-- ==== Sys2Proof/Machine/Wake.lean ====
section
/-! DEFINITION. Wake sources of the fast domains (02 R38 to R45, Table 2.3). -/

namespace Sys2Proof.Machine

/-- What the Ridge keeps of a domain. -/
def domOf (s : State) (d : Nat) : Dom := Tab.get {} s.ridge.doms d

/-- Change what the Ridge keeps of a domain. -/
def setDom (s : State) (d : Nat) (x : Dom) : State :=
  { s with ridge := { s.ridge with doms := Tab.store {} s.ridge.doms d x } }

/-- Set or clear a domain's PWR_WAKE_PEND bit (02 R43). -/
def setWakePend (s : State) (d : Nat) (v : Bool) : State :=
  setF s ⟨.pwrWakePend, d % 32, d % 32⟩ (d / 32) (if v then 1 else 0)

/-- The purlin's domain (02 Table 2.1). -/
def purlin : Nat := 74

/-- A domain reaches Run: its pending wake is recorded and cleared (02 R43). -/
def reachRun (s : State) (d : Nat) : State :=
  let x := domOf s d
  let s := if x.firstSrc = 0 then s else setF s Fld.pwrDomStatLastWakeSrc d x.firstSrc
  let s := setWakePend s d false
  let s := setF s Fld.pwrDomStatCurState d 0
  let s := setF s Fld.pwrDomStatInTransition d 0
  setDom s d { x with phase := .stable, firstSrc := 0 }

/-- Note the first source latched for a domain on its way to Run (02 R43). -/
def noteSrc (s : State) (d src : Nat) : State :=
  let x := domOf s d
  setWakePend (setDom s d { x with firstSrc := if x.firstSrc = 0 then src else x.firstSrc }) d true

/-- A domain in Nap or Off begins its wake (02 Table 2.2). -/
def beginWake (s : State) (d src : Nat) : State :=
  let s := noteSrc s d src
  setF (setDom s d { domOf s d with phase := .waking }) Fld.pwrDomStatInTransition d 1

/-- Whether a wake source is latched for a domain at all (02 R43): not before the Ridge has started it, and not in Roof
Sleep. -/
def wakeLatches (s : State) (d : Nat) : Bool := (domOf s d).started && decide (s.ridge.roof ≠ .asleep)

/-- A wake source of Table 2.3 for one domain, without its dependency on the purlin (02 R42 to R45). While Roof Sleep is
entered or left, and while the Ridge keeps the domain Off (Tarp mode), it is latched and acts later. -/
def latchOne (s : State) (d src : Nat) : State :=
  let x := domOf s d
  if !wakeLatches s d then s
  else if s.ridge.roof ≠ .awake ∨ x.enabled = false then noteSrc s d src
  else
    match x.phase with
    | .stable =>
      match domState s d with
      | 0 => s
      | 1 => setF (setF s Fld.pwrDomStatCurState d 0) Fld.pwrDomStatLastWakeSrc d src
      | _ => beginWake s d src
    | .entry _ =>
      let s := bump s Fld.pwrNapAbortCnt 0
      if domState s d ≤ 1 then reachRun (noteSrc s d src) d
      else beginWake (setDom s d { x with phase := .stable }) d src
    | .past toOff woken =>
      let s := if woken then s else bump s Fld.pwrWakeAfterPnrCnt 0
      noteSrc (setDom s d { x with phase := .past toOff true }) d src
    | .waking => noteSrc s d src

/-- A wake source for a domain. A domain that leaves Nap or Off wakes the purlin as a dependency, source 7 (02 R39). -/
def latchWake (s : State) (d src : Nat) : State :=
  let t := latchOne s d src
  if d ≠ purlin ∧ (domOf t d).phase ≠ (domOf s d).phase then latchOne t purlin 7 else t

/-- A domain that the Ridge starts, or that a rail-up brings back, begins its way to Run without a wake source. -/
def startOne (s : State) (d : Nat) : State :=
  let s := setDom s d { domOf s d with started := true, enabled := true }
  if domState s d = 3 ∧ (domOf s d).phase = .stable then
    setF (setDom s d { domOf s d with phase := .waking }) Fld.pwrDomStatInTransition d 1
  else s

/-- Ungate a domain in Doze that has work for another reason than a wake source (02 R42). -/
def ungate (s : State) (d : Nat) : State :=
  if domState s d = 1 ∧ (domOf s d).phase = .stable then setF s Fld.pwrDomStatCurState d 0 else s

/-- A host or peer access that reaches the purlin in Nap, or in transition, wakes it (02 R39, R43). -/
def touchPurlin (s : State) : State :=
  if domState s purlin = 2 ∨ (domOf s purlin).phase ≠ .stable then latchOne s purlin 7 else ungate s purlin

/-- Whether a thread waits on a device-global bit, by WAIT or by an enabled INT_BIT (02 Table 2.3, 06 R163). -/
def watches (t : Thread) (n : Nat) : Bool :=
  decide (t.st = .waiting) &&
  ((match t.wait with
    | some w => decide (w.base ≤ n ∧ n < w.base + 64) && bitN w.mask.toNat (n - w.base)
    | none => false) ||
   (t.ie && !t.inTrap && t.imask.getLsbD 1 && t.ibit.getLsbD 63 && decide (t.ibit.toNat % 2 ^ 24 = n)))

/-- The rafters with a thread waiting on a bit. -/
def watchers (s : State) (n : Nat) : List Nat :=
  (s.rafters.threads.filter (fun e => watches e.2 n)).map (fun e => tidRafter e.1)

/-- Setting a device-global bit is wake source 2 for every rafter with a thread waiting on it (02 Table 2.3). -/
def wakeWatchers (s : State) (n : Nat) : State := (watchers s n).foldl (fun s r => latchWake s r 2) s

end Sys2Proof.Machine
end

...

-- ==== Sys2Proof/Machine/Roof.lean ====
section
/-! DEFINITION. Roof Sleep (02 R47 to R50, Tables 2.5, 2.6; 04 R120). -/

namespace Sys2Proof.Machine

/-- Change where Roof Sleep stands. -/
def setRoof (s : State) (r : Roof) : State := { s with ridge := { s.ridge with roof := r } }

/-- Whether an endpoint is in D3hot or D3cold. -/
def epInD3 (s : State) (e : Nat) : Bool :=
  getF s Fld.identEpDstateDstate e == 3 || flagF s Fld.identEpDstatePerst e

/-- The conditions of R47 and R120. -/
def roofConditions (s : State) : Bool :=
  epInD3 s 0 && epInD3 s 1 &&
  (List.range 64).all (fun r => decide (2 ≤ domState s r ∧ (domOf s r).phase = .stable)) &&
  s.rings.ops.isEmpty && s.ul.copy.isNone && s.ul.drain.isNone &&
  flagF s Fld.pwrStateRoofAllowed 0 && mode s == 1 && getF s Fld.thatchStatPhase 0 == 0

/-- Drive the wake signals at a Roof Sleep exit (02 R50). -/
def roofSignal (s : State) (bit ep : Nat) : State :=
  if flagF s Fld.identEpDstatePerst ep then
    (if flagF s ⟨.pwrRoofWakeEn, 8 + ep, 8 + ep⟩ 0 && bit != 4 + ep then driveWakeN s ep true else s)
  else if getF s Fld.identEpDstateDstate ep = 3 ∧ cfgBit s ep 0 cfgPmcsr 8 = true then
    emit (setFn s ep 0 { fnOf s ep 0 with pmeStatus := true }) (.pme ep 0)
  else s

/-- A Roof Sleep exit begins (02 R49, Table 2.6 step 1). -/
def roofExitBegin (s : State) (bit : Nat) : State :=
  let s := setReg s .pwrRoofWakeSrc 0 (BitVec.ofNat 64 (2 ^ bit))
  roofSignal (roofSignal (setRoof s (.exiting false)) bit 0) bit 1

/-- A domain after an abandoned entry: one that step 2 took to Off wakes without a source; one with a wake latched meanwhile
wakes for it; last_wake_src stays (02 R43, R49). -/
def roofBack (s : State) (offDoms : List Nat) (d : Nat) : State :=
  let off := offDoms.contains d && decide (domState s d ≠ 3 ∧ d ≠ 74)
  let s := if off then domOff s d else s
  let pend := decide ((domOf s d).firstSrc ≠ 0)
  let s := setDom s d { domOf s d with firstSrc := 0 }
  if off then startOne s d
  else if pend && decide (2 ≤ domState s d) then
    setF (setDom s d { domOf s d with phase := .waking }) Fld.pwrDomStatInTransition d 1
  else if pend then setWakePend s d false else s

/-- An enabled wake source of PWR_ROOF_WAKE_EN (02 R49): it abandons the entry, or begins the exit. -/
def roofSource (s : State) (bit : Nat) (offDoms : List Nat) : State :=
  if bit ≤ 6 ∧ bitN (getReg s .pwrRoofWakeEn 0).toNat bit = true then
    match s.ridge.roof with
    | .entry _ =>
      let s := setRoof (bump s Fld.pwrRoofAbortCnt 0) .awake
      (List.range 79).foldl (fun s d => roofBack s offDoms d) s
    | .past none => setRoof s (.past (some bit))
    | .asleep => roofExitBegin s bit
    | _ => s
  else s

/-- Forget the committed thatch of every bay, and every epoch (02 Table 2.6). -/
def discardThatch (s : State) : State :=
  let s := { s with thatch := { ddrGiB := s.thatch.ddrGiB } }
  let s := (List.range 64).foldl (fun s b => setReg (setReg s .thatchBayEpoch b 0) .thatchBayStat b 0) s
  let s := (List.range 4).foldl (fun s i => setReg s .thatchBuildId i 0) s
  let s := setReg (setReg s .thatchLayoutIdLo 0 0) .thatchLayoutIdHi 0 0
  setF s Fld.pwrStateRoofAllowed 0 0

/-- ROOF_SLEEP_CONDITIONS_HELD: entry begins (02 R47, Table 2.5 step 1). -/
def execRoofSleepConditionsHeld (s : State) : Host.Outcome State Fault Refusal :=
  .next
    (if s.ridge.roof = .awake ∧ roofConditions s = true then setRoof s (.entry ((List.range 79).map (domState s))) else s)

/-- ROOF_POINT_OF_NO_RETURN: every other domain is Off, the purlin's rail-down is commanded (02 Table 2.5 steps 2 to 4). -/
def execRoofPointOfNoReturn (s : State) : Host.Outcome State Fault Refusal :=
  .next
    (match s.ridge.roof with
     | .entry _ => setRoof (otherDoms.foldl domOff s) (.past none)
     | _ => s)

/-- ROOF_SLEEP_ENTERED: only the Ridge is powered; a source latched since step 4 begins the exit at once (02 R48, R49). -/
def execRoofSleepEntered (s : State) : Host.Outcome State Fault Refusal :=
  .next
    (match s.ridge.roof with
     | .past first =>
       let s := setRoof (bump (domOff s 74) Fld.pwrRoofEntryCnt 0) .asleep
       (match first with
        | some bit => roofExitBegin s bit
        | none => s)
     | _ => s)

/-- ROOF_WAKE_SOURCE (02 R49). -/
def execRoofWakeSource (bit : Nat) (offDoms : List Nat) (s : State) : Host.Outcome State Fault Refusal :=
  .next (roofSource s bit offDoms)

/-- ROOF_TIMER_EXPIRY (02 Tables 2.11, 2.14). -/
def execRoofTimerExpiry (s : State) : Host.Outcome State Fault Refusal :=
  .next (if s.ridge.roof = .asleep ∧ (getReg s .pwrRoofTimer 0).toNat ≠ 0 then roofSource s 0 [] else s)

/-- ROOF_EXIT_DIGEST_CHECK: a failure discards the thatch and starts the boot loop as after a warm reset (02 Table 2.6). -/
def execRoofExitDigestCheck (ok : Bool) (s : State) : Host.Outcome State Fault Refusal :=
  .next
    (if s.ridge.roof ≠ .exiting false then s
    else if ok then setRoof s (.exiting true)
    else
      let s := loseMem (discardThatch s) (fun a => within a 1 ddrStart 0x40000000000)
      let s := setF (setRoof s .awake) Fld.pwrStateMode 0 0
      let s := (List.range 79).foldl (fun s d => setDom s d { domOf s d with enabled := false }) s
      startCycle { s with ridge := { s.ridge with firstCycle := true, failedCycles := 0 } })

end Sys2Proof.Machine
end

...

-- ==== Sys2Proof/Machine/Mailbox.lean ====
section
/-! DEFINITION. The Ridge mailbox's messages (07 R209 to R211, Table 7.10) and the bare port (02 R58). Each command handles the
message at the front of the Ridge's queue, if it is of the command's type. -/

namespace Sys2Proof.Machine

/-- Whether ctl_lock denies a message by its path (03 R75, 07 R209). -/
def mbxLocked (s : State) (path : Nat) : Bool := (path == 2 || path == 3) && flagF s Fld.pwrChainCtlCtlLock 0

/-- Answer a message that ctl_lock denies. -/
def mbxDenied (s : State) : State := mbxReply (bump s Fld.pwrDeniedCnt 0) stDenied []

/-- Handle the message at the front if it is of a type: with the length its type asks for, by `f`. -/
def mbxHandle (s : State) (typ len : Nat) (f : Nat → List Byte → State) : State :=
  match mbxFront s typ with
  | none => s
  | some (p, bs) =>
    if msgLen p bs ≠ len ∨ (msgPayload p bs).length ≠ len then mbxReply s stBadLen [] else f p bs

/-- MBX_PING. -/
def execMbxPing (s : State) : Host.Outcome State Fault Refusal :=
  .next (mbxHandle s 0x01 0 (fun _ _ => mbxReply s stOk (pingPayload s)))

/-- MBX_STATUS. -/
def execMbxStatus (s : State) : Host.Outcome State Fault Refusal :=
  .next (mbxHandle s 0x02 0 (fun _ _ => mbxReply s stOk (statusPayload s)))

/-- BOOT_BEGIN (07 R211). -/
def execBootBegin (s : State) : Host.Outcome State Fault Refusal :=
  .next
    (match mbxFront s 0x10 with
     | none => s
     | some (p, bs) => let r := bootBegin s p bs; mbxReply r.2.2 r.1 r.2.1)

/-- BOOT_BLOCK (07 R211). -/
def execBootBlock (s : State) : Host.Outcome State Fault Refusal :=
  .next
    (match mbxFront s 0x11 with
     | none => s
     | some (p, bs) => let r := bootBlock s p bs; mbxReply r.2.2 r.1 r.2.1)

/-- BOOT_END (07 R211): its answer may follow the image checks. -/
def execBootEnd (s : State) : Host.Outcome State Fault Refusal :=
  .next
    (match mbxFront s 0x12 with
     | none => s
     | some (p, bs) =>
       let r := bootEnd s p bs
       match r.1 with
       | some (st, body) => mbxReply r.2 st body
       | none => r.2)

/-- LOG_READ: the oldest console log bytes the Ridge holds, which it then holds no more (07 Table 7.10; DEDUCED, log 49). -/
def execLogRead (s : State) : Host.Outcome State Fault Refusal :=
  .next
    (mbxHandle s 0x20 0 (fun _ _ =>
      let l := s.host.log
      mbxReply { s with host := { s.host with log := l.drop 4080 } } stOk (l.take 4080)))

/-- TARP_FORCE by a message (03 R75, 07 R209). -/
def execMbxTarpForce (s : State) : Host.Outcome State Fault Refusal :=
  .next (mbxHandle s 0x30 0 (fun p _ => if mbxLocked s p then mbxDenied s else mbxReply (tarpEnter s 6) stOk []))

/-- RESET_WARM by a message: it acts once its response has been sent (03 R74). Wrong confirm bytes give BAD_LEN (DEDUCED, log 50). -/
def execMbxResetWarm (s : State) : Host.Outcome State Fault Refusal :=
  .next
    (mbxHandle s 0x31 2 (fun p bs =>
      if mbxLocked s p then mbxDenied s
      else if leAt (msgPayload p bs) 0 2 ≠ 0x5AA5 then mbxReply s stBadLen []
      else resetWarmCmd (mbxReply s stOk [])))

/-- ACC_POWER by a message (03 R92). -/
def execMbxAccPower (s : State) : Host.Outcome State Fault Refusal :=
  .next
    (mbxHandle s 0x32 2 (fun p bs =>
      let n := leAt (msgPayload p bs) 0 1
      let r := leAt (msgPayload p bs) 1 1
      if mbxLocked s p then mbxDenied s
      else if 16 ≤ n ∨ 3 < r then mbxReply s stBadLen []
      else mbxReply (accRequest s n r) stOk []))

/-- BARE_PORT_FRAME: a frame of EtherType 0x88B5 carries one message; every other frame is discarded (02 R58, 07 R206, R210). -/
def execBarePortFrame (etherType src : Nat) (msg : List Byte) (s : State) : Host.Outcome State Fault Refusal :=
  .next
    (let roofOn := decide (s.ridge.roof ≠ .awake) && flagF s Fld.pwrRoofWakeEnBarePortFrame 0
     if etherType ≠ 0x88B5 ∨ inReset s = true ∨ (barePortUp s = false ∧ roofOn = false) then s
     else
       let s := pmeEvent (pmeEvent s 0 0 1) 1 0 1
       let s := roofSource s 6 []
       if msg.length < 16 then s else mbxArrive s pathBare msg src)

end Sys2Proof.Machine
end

TASK:
From the records above, print exactly the lines that run from the line with "(02 R49). -/" to the line with "2.11, 2.14). -/", inclusive.

WRITTEN SOLUTION:
/-- ROOF_WAKE_SOURCE (02 R49). -/
def execRoofWakeSource (bit : Nat) (offDoms : List Nat) (s : State) : Host.Outcome State Fault Refusal :=
  .next (roofSource s bit offDoms)

/-- ROOF_TIMER_EXPIRY (02 Tables 2.11, 2.14). -/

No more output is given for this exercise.